(Saved entries)
-- ==== Sys2Proof/Safety.lean ====
section
/-! DEFINITION. What the spec says always holds of the part, as predicates on a state, one for each law; which flushes a
resolution and M-link down complete, and what they and a row of seals put in the queues; how a happening ends; and when a
timer command is due. -/

namespace Sys2Proof.Machine

/-! ## The transaction table -/

/-- How many slots have a property. -/
def State.countSlots (s : State) (p : Slot → Bool) : Nat := slotIds.countP fun i => (s.slot i).any p

/-- R4: the charge of every pool is the number of slots charged to it, and never exceeds the pool's size. -/
abbrev State.ChargesLaw (s : State) : Prop :=
  ∀ p ∈ [Pool.common, Pool.read, Pool.write, Pool.flush],
    s.tt.charges.of p = s.countSlots (fun sl => sl.pool == p) ∧ s.tt.charges.of p ≤ poolSize p

/-- R9: the holding count of every source is the number of its slots that are not FREE. -/
abbrev State.HoldingLaw (s : State) : Prop :=
  ∀ src : Source, s.holdingOf src = s.countSlots fun sl => sl.source == src

/-! ## The merge buffer -/

/-- Whether a buffer is ORPHANED. -/
def Buffer.isOrphaned (b : Buffer) : Bool :=
  match b.phase with
  | .orphaned _ => true
  | .opened _ _ | .sealed _ _ _ _ | .draining _ _ _ _ => false

/-- R18: for every buffer, merged is the number of slots MERGED into it, none for a FREE or an ORPHANED one, at most 8, and
below 8 while it is OPEN. -/
abbrev State.MergedLaw (s : State) : Prop :=
  ∀ b : BufferId,
    (s.buffer b = none → s.countSlots (fun sl => mergedInto b (some sl)) = 0)
      ∧ ∀ x ∈ s.buffer b,
        x.merged = s.countSlots (fun sl => mergedInto b (some sl)) ∧ x.merged ≤ Config.mergeLimit
          ∧ (x.isOpen = true → x.merged < Config.mergeLimit) ∧ (x.isOrphaned = true → x.merged = 0)

/-- R25, R37: two buffers of one line are never both OPEN, and never both queued, DRAINING or ORPHANED. -/
abbrev State.LineLaw (s : State) : Prop :=
  ∀ b b' : BufferId, ∀ x ∈ s.buffer b, ∀ x' ∈ s.buffer b',
    b ≠ b' → x.line = x'.line →
      ¬(x.isOpen = true ∧ x'.isOpen = true) ∧ ¬(x.blocksLine = true ∧ x'.blocksLine = true)

/-- R24: the age order holds each buffer that is not FREE once, and no FREE one. -/
abbrev State.AgeLaw (s : State) : Prop :=
  s.mb.ageOrder.Nodup ∧ ∀ b : BufferId, b ∈ s.mb.ageOrder ↔ (s.buffer b).isSome = true

/-- A SEALED buffer as it stands once its reference has entered the IQ (R37); any other buffer is as it is. -/
def Buffer.enqueued (b : Buffer) : Buffer :=
  match b.phase with
  | .sealed c cause _ w => { b with phase := .sealed c cause true w }
  | .opened _ _ | .draining _ _ _ _ | .orphaned _ => b

/-- An OPEN buffer as its seal leaves it, queued or not (R31, R37); any other buffer is as it is. -/
def Buffer.sealedWith (cause : SealCause) (queued : Bool) (b : Buffer) : Buffer :=
  match b.phase with
  | .opened c _ => { b with phase := .sealed c cause queued [] }
  | .sealed _ _ _ _ | .draining _ _ _ _ | .orphaned _ => b

/-- How many buffers have a property. -/
def State.countBuffers (s : State) (p : Buffer → Bool) : Nat := bufferIds.countP fun b => (s.buffer b).any p

/-- The references that the seals of the OPEN buffers with a property put at the IQ tail: those whose line is clear, in
ascending buffer number (R31, R35, R36, R37). -/
def State.sealsQueued (s : State) (p : Buffer → Bool) : List IqRef :=
  (bufferIds.filter fun b => (s.buffer b).any fun x => x.isOpen && p x && s.lineClear b x.line).map IqRef.buffer

/-! ## The early-read store -/

/-- Whether an entry is HELD or PENDING. -/
def Entry.serves (e : Entry) : Bool :=
  match e.phase with
  | .held _ _ | .pending _ => true
  | .stale _ | .orphaned => false

/-- R63, R73: two entries are never for one line, and no entry is HELD or PENDING for a line that has a buffer. -/
abbrev State.EntryLaw (s : State) : Prop :=
  (∀ e e' : EntryId, ∀ x ∈ s.entry e, ∀ x' ∈ s.entry e', x.line = x'.line → e = e')
    ∧ ∀ e : EntryId, ∀ x ∈ s.entry e, x.serves = true → s.lineHasBuffer x.line = false

/-! ## Admission -/

/-- A source over its limit: THROTTLED or COOLING, and holding at least its limit in force (R89). -/
abbrev State.overLimit (s : State) (src : Source) : Prop :=
  ((s.meterOf src).state = .throttled ∨ (s.meterOf src).state = .cooling)
    ∧ (s.meterOf src).conf.limit ≤ s.holdingOf src

/-- The judgement `j` is what the want of a slot alone decides, for a head whose reserve has `size` slots with `used` of
them charged: admitted to the lowest FREE slot, charged to the common pool while that has room and else to the reserve, or
waiting where neither has room or no slot is FREE (R1, R3, R91, R92, R95). -/
def State.slotJudged (s : State) (used size : Nat) (j : Judgement) : Prop :=
  ((∀ i, s.slot i ≠ none) → j = .waits)
    ∧ (38 ≤ s.tt.charges.common → size ≤ used → j = .waits)
    ∧ ∀ i, s.slot i = none → (∀ i', i' < i → s.slot i' ≠ none) →
      (s.tt.charges.common < 38 → j = .serves (.admits i .common))
      ∧ (38 ≤ s.tt.charges.common → used < size → j = .serves (.admits i .reserve))

/-! ## Waiting lists -/

/-- Whether slot `i` is a read that waits on buffer `b`. -/
def State.isWaitingOn (s : State) (b : BufferId) (i : SlotId) : Bool :=
  match s.slot i with
  | some ⟨_, _, _, .read _ _ (.waitWrite b')⟩ => b' == b
  | _ => false

/-- Whether slot `i` is a read attached to entry `e`. -/
def State.isAttached (s : State) (e : EntryId) (i : SlotId) : Bool :=
  match s.slot i with
  | some ⟨_, _, _, .read _ _ (.attached e')⟩ => e' == e
  | _ => false

/-- Whether slot `i` is a detached read. -/
def State.isDetached (s : State) (i : SlotId) : Bool :=
  match s.slot i with
  | some ⟨_, _, _, .read _ true _⟩ => true
  | _ => false

/-- The waiting_reads list of a buffer, empty for a FREE one. -/
def State.waitingOn (s : State) (b : BufferId) : List SlotId := ((s.buffer b).map Buffer.waitingReads).getD []

/-- The attached list of an entry, empty where it has none. -/
def State.attachedTo (s : State) (e : EntryId) : List SlotId :=
  match s.entry e with
  | some ⟨_, _, .pending f⟩ => f.attached
  | some ⟨_, _, .stale f⟩ => f.attached
  | _ => []

/-- R16, R17, R43: a waiting_reads list and an attached list hold each slot that waits there once, and no other. -/
abbrev State.WaitLaw (s : State) : Prop :=
  (∀ b : BufferId, (s.waitingOn b).Nodup ∧ ∀ i : SlotId, i ∈ s.waitingOn b ↔ s.isWaitingOn b i = true)
    ∧ ∀ e : EntryId, (s.attachedTo e).Nodup ∧ ∀ i : SlotId, i ∈ s.attachedTo e ↔ s.isAttached e i = true

/-! ## The IQ and the dtags -/

/-- Whether a reference's owner waits in the IQ: a READY slot, a queued buffer, a queued entry (R101). -/
def State.waitsInIq (s : State) : IqRef → Bool
  | .slot i =>
    match s.slot i with
    | some ⟨_, _, _, .read _ _ .ready⟩ => true
    | _ => false
  | .buffer b =>
    match s.buffer b with
    | some ⟨_, _, _, _, .sealed _ _ true _⟩ => true
    | _ => false
  | .entry e =>
    match s.entry e with
    | some ⟨_, _, .pending ⟨true, _, _⟩⟩ => true
    | some ⟨_, _, .stale ⟨true, _, _⟩⟩ => true
    | _ => false

/-- R101, R102: the IQ holds every owner that waits in it once, and nothing else. -/
abbrev State.IqLaw (s : State) : Prop := s.mport.iq.Nodup ∧ ∀ r : IqRef, r ∈ s.mport.iq ↔ s.waitsInIq r = true

/-- Whether the request of a dtag has been sent and not yet answered or timed out, as its owner shows it (R109). -/
def State.ownerAwaits (s : State) (d : Dtag) : Bool :=
  match dtagOwner d with
  | some (.slot i) =>
    match s.slot i with
    | some ⟨_, _, _, .read _ _ (.issued _)⟩ => true
    | _ => false
  | some (.buffer b) =>
    match s.buffer b with
    | some ⟨_, _, _, _, .draining _ _ _ _⟩ => true
    | _ => false
  | some (.entry e) =>
    match s.entry e with
    | some ⟨_, _, .pending ⟨false, _, _⟩⟩ => true
    | some ⟨_, _, .stale ⟨false, _, _⟩⟩ => true
    | _ => false
  | none => false

/-- Whether the late answer of a dtag is still due, as its owner shows it (R109). -/
def State.ownerOrphaned (s : State) (d : Dtag) : Bool :=
  match dtagOwner d with
  | some (.slot i) =>
    match s.slot i with
    | some ⟨_, _, _, .read _ _ (.returned _ true)⟩ => true
    | some ⟨_, _, _, .read _ _ .orphaned⟩ => true
    | _ => false
  | some (.buffer b) =>
    match s.buffer b with
    | some ⟨_, _, _, _, .orphaned _⟩ => true
    | _ => false
  | some (.entry e) =>
    match s.entry e with
    | some ⟨_, _, .orphaned⟩ => true
    | _ => false
  | none => false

» **Problem description**
For the records above, state how many lines contain "attachedTo", and nothing more.

» **Finished exercise**
2